Types of People That are Unfaithful
Nor is it true that it is always the powerful CEO with a breathtaking income, who is most likely to cheat. According to a 2011 Indiana University study, the percentage of both men and women who stray in marriage is close to 20% each. A 2015 American Sociological Review study found that a man whose wife is the breadwinner is three times more likely to cheat than a woman whose husband is the breadwinner. Not exactly the image of a high-flying business mogul jetting off to his mansion on the Riviera with his latest 22-year old conquest while the wife keeps the home fires burning!
On the other hand, according to psychologist Esther Perel, author of The State of Affairs: Rethinking Infidelity, most married people who are unfaithful are not cold-hearted serial philanderers. They’re often people who were faithful in the marriage for years and then made a bad mistake. Nor is it true that once a spouse cheats, he or she is doomed to continue to do it over and over.
Yes, some married people are always on the lookout for the next fling, but a survey of 700 men and women in long-term relationships in the Archives of Sexual Behavior concluded that, among those who had cheated in a previous relationship, 70% had not cheated on their current significant other.

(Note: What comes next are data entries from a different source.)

-- The seam message router (chapter 13)

/-- Seam messages (R310–R318): a well-formed transmit entry is numbered, kept in the retry store and injected; a head goes out on the edge its table names with
one hop less, or is dropped or answered; a message is delivered in the order of its pair, acknowledged, and freed or resent, one cut short being
asked for again, one that the router cannot store yet staying at the front of its VC; tables flip, edges leave and return, what an edge's wormholes leave ending
in a poisoned tail.
How many messages the router holds is the model's reading, log entry 46.
Where a command's trigger is absent nothing changes: the model's choice, log entry 5. -/
def Obligations.SeamMessages : Prop :=
  ∀ (c : CoreId) (e : EdgeId) (m : SeamMsg) (x : SeamMsg) (k : Nat) (a b : List (SeamMsg × Nat)) (d : BitVec 16) (n : BitVec 16) (v : Word)
    (es : BitVec 4) (out : Nat) (by_ : Activity) (s : State),
    let stat := srt 0x28
    let flip : Activity := ⟨6, s.diffEdges.headD 64, s.diffEdges.tail, 0⟩
    let ttl := BitVec.ofNat 16 (s.fld (srt 8) 16 9)
    let entry := s.bytes (s.ringBase 0x30 + s.txHead * 512) 512
    let tx := s.srtOn = true ∧ s.ringLog 0x30 ≠ 0 ∧ s.txHead ≠ s.txTail % s.ringLen 0x30 ∧ s.router.store.length < 256 ∧ SoundAt routerPort (s.ringBase 0x30 + s.txHead * 512) 512 s
    let dest := (s.txMsg entry).dest.toNat
    let ready := s.srtOn = true ∧ s.ringLog 0x38 ≠ 0 ∧ m.mt = 0 ∧ m.data.length = m.len.toNat
    let slot := s.ringBase 0x38 + s.rxTail * 512
    let behind := ∃ y, y ∈ s.router.held ∧ y.src = m.src
    let x0 := s.half e.val 0
    let stands := s.bit stat 28 = false ∧ (msgFlits m).isPrefixOf x0.rxM0 = true ∧ (msgFlits m).isPrefixOf x0.rxM1 = false
    let head := s.router.inject.head? = some m ∧ s.bit stat 28 = false ∧ m.dest.toNat ≠ s.ownAddr
    let injects : State → List SeamMsg → Prop := fun t ms => t.router.inject = s.router.inject ++ ms
    let failed : State → Nat → SeamMsg → Prop := fun t why y => t.r64 (srt 0x48) = 2 ^ 63 + why * 2 ^ 56 + y.eseq.toNat * 65536 + y.dest.toNat ∧ t.bit stat 29 = true
    let oldest := s.router.store = a ++ (x, k) :: b ∧ x.dest = m.src ∧ ∀ y, y ∈ a → y.1.dest ≠ m.src
    let resent : Out → Prop := fun out => Reaches out (fun t => injects t ((s.router.store.filter (fun y => y.1.dest == d)).map (·.1)) ∧
      t.router.store = s.router.store.map (fun y => if y.1.dest = d then (y.1, y.2 + 1) else y) ∧ t.creg = s.creg)
    (s.srtOn = false → Reaches (exec (.srtAddrWrite .mgmt v) s) (fun t => t.ownAddr = v.toNat % 65536 ∧ OnlyRegs [srt 0] s t)) ∧
    (s.srtOn = true → exec (.srtAddrWrite .mgmt v) s = .next (s.setB stat 30)) ∧
    (tx → s.txOk entry = true → Reaches (exec .messageSend s) (fun t => t.txHead = (s.txHead + 1) % s.ringLen 0x30 ∧ injects t [s.txMsg entry] ∧
      t.router.store = s.router.store ++ [(s.txMsg entry, 0)] ∧ (t.pair dest).send = (s.pair dest).send + 1 ∧ t.mem = s.mem)) ∧
    (tx → s.txOk entry = false → Reaches (exec .messageSend s) (fun t => t.txHead = (s.txHead + 1) % s.ringLen 0x30 ∧ t.router = s.router ∧ t.bit stat 29 = true)) ∧
    (head → s.outEdge m = some out → m.ttl ≠ 0 → Reaches (exec (.headFlitRoute none m) s) (fun t => t.router.inject = s.router.inject.tail ∧
      t.half out 0 = (msgFlits { m with ttl := m.ttl - 1 }).foldl (fun h f => h.send (.msg (s.dateline out) f.1 f.2.1 f.2.2)) (s.half out 0))) ∧
    (head → s.outEdge m = some out → m.ttl = 0 → Reaches (exec (.headFlitRoute none m) s) (fun t => t.router.inject = s.router.inject.tail ∧ t.halves = s.halves ∧
      t.fld stat 0 16 = min (s.fld stat 0 16 + 1) 65535)) ∧
    (head → s.outEdge m = none → m.mt = 0 → Reaches (exec (.headFlitRoute none m) s) (fun t => t.halves = s.halves ∧
      t.router.inject = s.router.inject.tail ++ [⟨m.src, m.dest, 0, s.epoch, 0, 0, ttl, 1, 3, []⟩])) ∧
    (stands → m.dest.toNat ≠ s.ownAddr → s.outEdge m = some out → out ≠ e.val → m.ttl ≠ 0 → Reaches (exec (.headFlitRoute (some e) m) s) (fun t =>
      t.half e.val 0 = { x0 with rxM0 := x0.rxM0.drop (msgFlits m).length, frM0 := x0.frM0 + BitVec.ofNat 8 (msgFlits m).length } ∧
      t.half out 0 = (msgFlits { m with ttl := m.ttl - 1 }).foldl (fun h f => h.send (.msg (s.dateline out) f.1 f.2.1 f.2.2)) (s.half out 0) ∧ t.router = s.router)) ∧
    (stands → m.dest.toNat = s.ownAddr → s.holds m = true → exec (.headFlitRoute (some e) m) s = .next s) ∧
    ((msgFlits m).isPrefixOf x0.rxM0 = false → (msgFlits m).isPrefixOf x0.rxM1 = false → exec (.headFlitRoute (some e) m) s = .next s) ∧
    (ready → ¬ behind → (s.pair m.src.toNat).recv = none → s.rxFull = false → SoundAt routerPort slot (16 + m.data.length) s → Reaches (exec (.messageDelivery m) s) (fun t =>
      t.bytes slot (16 + m.data.length) = toBytes 2 m.src.toNat ++ toBytes 2 m.len.toNat ++ toBytes 1 m.kind.toNat ++ toBytes 3 0 ++ toBytes 8 s.now.toNat ++ m.data ∧
      t.rxTail = (s.rxTail + 1) % s.ringLen 0x38 ∧ (t.pair m.src.toNat).recv = some (m.eseq + 1, m.epoch) ∧
      injects t [⟨m.src, BitVec.ofNat 16 s.ownAddr, 0, s.epoch, 0, 0, ttl, 1, 0, []⟩])) ∧
    (ready → behind ∨ ((s.pair m.src.toNat).recv = none ∧ s.rxFull = true) → exec (.messageDelivery m) s =
      .next (if s.router.held.length < 8 then s.modRouter (fun r => { r with held := r.held ++ [m] }) else s)) ∧
    (ready → ¬ behind → (s.pair m.src.toNat).recv = some (d, m.epoch) → 1 ≤ (d - m.eseq).toNat → (d - m.eseq).toNat ≤ 32768 → Reaches (exec (.messageDelivery m) s) (fun t =>
      t.mem = s.mem ∧ t.creg = s.creg ∧ injects t [⟨m.src, BitVec.ofNat 16 s.ownAddr, 0, s.epoch, 0, 0, ttl, 1, 1, []⟩])) ∧
    (s.srtOn = false → m.mt = 0 → m.data.length = m.len.toNat → Reaches (exec (.messageDelivery m) s) (fun t => t.mem = s.mem ∧
      injects t [⟨m.src, BitVec.ofNat 16 s.ownAddr, 0, s.epoch, 0, 0, ttl, 1, 2, []⟩])) ∧
    (m.mt = 0 → m.data.length < m.len.toNat → Reaches (exec (.messageDelivery m) s) (fun t => t.mem = s.mem ∧ t.creg = s.creg ∧
      injects t [⟨m.src, BitVec.ofNat 16 s.ownAddr, 0, s.epoch, 0, 0, ttl, 2, 0, []⟩])) ∧
    (oldest → m.st = 0 → Reaches (exec (.dackReceive m) s) (fun t => t.router.store = a ++ b ∧ t.creg = s.creg)) ∧
    (oldest → m.st = 2 → Reaches (exec (.dackReceive m) s) (fun t => t.router.store = a ++ b ∧ failed t 2 x)) ∧
    (oldest → m.st = 3 → Reaches (exec (.dackReceive m) s) (fun t => t.router.store = a ++ b ∧ failed t 1 x)) ∧
    ((∀ y, y ∈ s.router.store → y.1.dest ≠ m.src) → exec (.dackReceive m) s = .next s) ∧
    ((∀ y, y ∈ s.router.store → y.1.dest = d → y.2 < 4) → resent (exec (.messageRetryReceive d) s) ∧ resent (exec (.messageResendTimeout d) s)) ∧
    (s.router.store = [(x, k)] → x.dest = d → 4 ≤ k → Reaches (exec (.messageResendTimeout d) s) (fun t => t.router.store = [] ∧ injects t [] ∧ failed t 3 x)) ∧
    (s.bit stat 28 = true → s.blocker flip = none → exec (.srtFlip .mgmt) s = .next (s.setB stat 31)) ∧
    (s.blocker flip = some by_ → s.errq = none → Reaches (exec (.srtFlip .mgmt) s) (fun t => t.bit stat 31 = true ∧ t.r64 (cr 7 8) = 2 ^ 63 + 6 * 2 ^ 52 + by_.kind * 2 ^ 48 ∧
      t.fld (cr 7 0x10) 0 32 = min (s.fld (cr 7 0x10) 0 32 + 1) (2 ^ 32 - 1) ∧ (tget (konst ErrEntry.zero) t.errLast 14).code = 9 ∧ t.router = s.router)) ∧
    (s.bit stat 28 = false → s.blocker flip = none → Reaches (exec (.srtFlip .mgmt) s) (fun t =>
      t.router.bank = !s.router.bank ∧ t.router.flipLeft = 31 ∧ t.bit stat 28 = true ∧ t.router.tab = s.router.tab)) ∧
    Reaches (exec (.rete .mgmt es) s) (fun t => ∀ j, j < 4 → t.bit stat (24 + j) = (s.bit stat (24 + j) || es.getLsbD j)) ∧
    Reaches (exec (.readm .mgmt es) s) (fun t => ∀ j, j < 4 → if es.getLsbD j = true ∧ (s.half j 0).link = .up then t.bit stat (24 + j) = false
      else t.bit stat (24 + j) = s.bit stat (24 + j) ∧ (es.getLsbD j = true → s.bit stat (24 + j) = true → t.router.readmit.getLsbD j = true)) ∧
    ((s.half e.val 0).link ≠ .up → Reaches (exec (.edgeRoutingTimeout e) s) (fun t => t.bit stat (24 + e.val) = true ∧ (s.bit stat (24 + e.val) = false →
      t.half e.val 0 = { x0 with out := x0.out.filter (fun f => f.rank != 2), rxM0 := poisonTail x0.rxM0, rxM1 := poisonTail x0.rxM1 }))) ∧
    ((s.half e.val 0).link = .up → exec (.edgeRoutingTimeout e) s = .next s) ∧
    (s.router.held = [] → c ≠ 5 → Reaches (exec (.receiveRingHeadWrite (.core c) n) s) (fun t => t.rxHead = n.toNat ∧ t.fld (srt 0x38) 0 48 = s.fld (srt 0x38) 0 48 ∧ t.router = s.router))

Less sophisticated or self-aware marital partners do not always realize they are in the process of falling into an adulterous relationship. They may regard initial encounters as harmless flirting, unless a friend says, “You’re leading him/her on, you know.” If an emotional connection occurs and then grows unchecked through subsequent encounters, it can readily lead to a physical relationship almost before a naïve spouse fully realizes what is happening.
What Happens Next
Finally, although infidelity remains one of the significant causes of divorce, it does not inevitably result in divorce. Often whether the marriage can be sustained depends on how intense the extramarital relationship was and how long it continued. Was the third party someone known by both spouses? Can both partners come to understand why it happened? Can the betrayed partner forgive, if not forget? Can the betrayer end the affair and commit to fidelity in the future?
The discovery that one’s spouse has committed adultery is the emotional equivalent to having the roof of your house suddenly collapse on your head. It is devastating. Infidelity blows up one of the essential elements in any close relationship, trust. Rebuilding a marriage under these circumstances requires time and a lot of hard work.
The betrayed spouse is in a very vulnerable state of mind and should avoid going to a divorce lawyer who responds to that hurt by automatically encouraging the immediate filing of a divorce petition. A good family lawyer should have enough experience to help any potential client understand all of his or her options.
According to Esther Perel, partners sometimes even find, in time, that a closer marriage results from confronting the crisis and managing to continue together. They are forced to open up with each other and express their most heartfelt feelings. In time, the marital bond may not only remain but may become stronger than it was before.